Burr's even-handed direction and his unerring eye and ear for what is truly funny ensure that King's circa 1940s script is winningly interpreted and offers further proof that good farce, no matter its age, remains highly entertaining and laugh-out-loud funny. With Burr's expertly cast ensemble enacting the ridiculously absurd situations, you have a winning combination that will delight audiences of all ages and backgrounds.

See How They Run has been a theatrical staple since its London premiere in the mid-'40s and it's easy to understand why: The plot focuses on a moderately uptight English vicar named Lionel Toop (Nate Eppler) and his young wife Penelope (Stefani Paige), a former American actress whose unorthodox behavior has made her the subject of much gossip in their picturesque village. Unfortunately, for the vicar and his wife, and yet fortunately for the audience, the chief gossipmonger Miss Skillon (Erin Parker) continues to stoke the fire and keep tongues a-wagging with her constant attention to the goings-on at the vicarage.
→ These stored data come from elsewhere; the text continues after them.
section
/-! PROOFS. The admission unit (O43): what a request's place in its ring gives, what is taken of a request, and how a job ends.  The unit
writes memory through `putWords` and `putCode` alone, which leave everything beside the homes as it is; so each outcome's lists are read
off the state before that write, and its record off the memory after it. -/

namespace Sys2Proof.Machine

open Sys2Proof

/-! ## Words written at their homes -/

@[simp] theorem length_toBytes (n v : Nat) : (toBytes n v).length = n := by
  induction n generalizing v with
  | zero => rfl
  | succ n ih => simp [toBytes, ih]

theorem length_flatMap_words (ws : List Nat) : (ws.flatMap (toBytes 4)).length = 4 * ws.length := by
  induction ws with
  | nil => rfl
  | cons w ws ih => simp only [List.flatMap_cons, List.length_append, List.length_cons, length_toBytes, ih]; omega

theorem homeWrite_mem {a : Nat} (h : inBlock a = false) (s : State) (bs : List Byte) (p : Bool) :
    (homeWrite s a bs p).mem = s.mem.write a bs p := by
  rw [homeWrite, h]; rfl

section
variable {s : State} {world va a : Nat} (hp : frontPage s world va .write = some a) (hb : inBlock a = false) (hwf : s.mem.wf = true)
include hp hb hwf

theorem read_putWords (ws : List Nat) : (putWords s world va ws).mem.read a (4 * ws.length) = ws.flatMap (toBytes 4) := by
  have written : (putWords s world va ws).mem = s.mem.write a (ws.flatMap (toBytes 4)) false := by
    simp only [putWords, hp, homeWrite_mem hb]
  rw [written, ← length_flatMap_words, read_write hwf]

/-- A record of eight words has nothing filled up. -/
theorem read_putStatus {ws : List Nat} (h : ws.length = 8) : (putStatus s world va ws).mem.read a 32 = ws.flatMap (toBytes 4) := by
  have full : putStatus s world va ws = putWords s world va ws := by
    rw [putStatus, h, Nat.sub_self, List.replicate_zero, List.append_nil]
  rw [full, ← read_putWords hp hb hwf, h]

end

theorem besideHomes_putWords (s : State) (world va : Nat) (ws : List Nat) : besideHomes (putWords s world va ws) = besideHomes s := by
  unfold putWords
  split
  · exact besideHomes_homeWrite ..
  · rfl

theorem besideHomes_putStatus (s : State) (world va : Nat) (ws : List Nat) : besideHomes (putStatus s world va ws) = besideHomes s :=
  besideHomes_putWords ..

theorem besideHomes_putCode (frames : List (Nat × Nat)) (s : State) (va w : Nat) : besideHomes (putCode frames s va w) = besideHomes s := by
  unfold putCode
  split
  · exact besideHomes_homeWrite ..
  · rfl

theorem besideHomes_patchImport (frames : List (Nat × Nat)) (code : Nat) (m : Image) (s : State) (x : Import × Nat) :
    besideHomes (patchImport frames code m s x) = besideHomes s :=
  (besideHomes_putCode ..).trans (besideHomes_putCode ..)

/-! ## A request's place in its ring (R72) -/

/-- A kick and a later reading of the slot do the same. -/
theorem execAduSlotReread_eq (w : Nat) (s : State) : execAduSlotReread w s = execAduKick w s := rfl
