/-- A measurement as a snapshot shows it (R47). -/
structure SnapshotMeas where
  y : Option Int
  run : Nat
  samples : Nat
  zone : Zone
  deriving DecidableEq, Repr

/-- An abort snapshot (R47). -/
structure Snapshot where
  cause : Cause
  stepId : Word
  time : RackTime
  channels : List (Option SnapshotChannel)
  measurements : List SnapshotMeas
  matchCount : Option Nat
  prompt : Option SnapshotPrompt
  deriving DecidableEq, Repr

/-! ### The seat record (R1) -/

/-- The lifecycle state of a seat (R1). -/
inductive SeatState where
  | vacant | loaded | clamping | clamped | powered | testing | hold | unclamping | fault
  deriving DecidableEq, Repr

/-- The clamp actuator output (R1). -/
inductive Actuator where
  | open | closed
  deriving DecidableEq, Repr

/-- The unit supply switch output (R1). -/
inductive Supply where
  | off | on
  deriving DecidableEq, Repr

/-- The seat record with the three debounced sensors (R1, R3). -/
structure SeatRecord where
  state : SeatState
  owner : Option Port
  cause : Option Cause
  serial : Option (List Byte)
  actuator : Actuator
  supply : Supply
  present : Debounce
  confirm : Debounce
  trip : Debounce
  deadline : Option RackTime
  snapshot : Option Snapshot
  deriving DecidableEq, Repr

/-! ### Outputs (R86 to R89) -/

/-- An analog output (R86, R87). -/
structure AnalogOut where
  live : BitVec 12
  lastSet : Option (BitVec 12)
  deriving DecidableEq, Repr

/-- A cycle of a frequency output in progress: its period in units of 10 microseconds, and the
microseconds gone in it (R88). -/
structure Cycle where
  period : Nat
  elapsed : Nat
  deriving DecidableEq, Repr

/-- A frequency output (R86, R88). -/
structure FreqOut where
  live : Word
  lastSet : Option Word
  cycle : Option Cycle
  deriving DecidableEq, Repr

/-- The eight digital lines as one output, bit j for DLj, 1 for HIGH (R86, R89). -/
structure LinesOut where
  live : Byte
  lastSet : Option Byte
  deriving DecidableEq, Repr

/-- The five outputs of a seat (R86). -/
structure Outputs where
  ao0 : AnalogOut
  ao1 : AnalogOut
  fo0 : FreqOut
  fo1 : FreqOut
  dl : LinesOut
  deriving DecidableEq, Repr

/-! ### The frame link (R94 to R100) -/

/-- The last outcome of a frame slot (R94, R98). -/
inductive TxOutcome where
  | none | ack | noAck
  deriving DecidableEq, Repr

/-- A frame schedule slot (R94). -/
structure FrameSlot where
  enable : Bool
  ident : BitVec 11
  length : Nat
  period : Nat
  payload : Vector Byte 8
  last : TxOutcome
  /-- A whole number of periods after the moment the schedule started (R96, R99; log entry 4). -/
  nextDue : Option Instant
  pending : Bool
  deriving DecidableEq, Repr

/-- The state of a frame link; a transmission in flight carries what was taken at its start (R94, R97). -/
inductive FrameLink where
  | idle
  | sending (slot : Fin 8) (ident : BitVec 11) (data : List Byte) (completion : Instant)
  deriving DecidableEq, Repr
When the vicar is unexpectedly called out of town on the eve of the village's Harvest Festival and an old friend (J. Dietz Osborne) of his wife happens to show up, you can rest assured that all manner of wackiness will transpire, not the least of which is the arrival of an overly dramatic bishop (Derek Whittaker) and the escape of a pinko Commie spy (Lane Wright) from a nearby military brig. Oh, and then there's the oversexed and slightly addled housekeeper (Tammie Whited), a visiting vicar (Eric Tichenor) come to deliver the Harvest Festival sermon, and a somewhat dimwitted gendarme (Flynt Foster) who also take part in the shenanigans.

King's script very artfully and creatively ties together all the play's disparate elements in a delightfully skewed package that keeps audiences intrigued and, I daresay, even guessing what will happen next. Despite the fact that the play's been around since forever, it remains fresh and offers modern playwrights a textbook case study of how to assemble a credible farce.

Yet even with a script that fairly crackles with droll comic intensity, you must have a truly capable cast to bring the characters to life with a sense of abandon, while remaining somehow naturalistic and earthbound (if you want to sell your bill of goods to a discerning audience). Thankfully, Burr's cast is nothing short of wonderful.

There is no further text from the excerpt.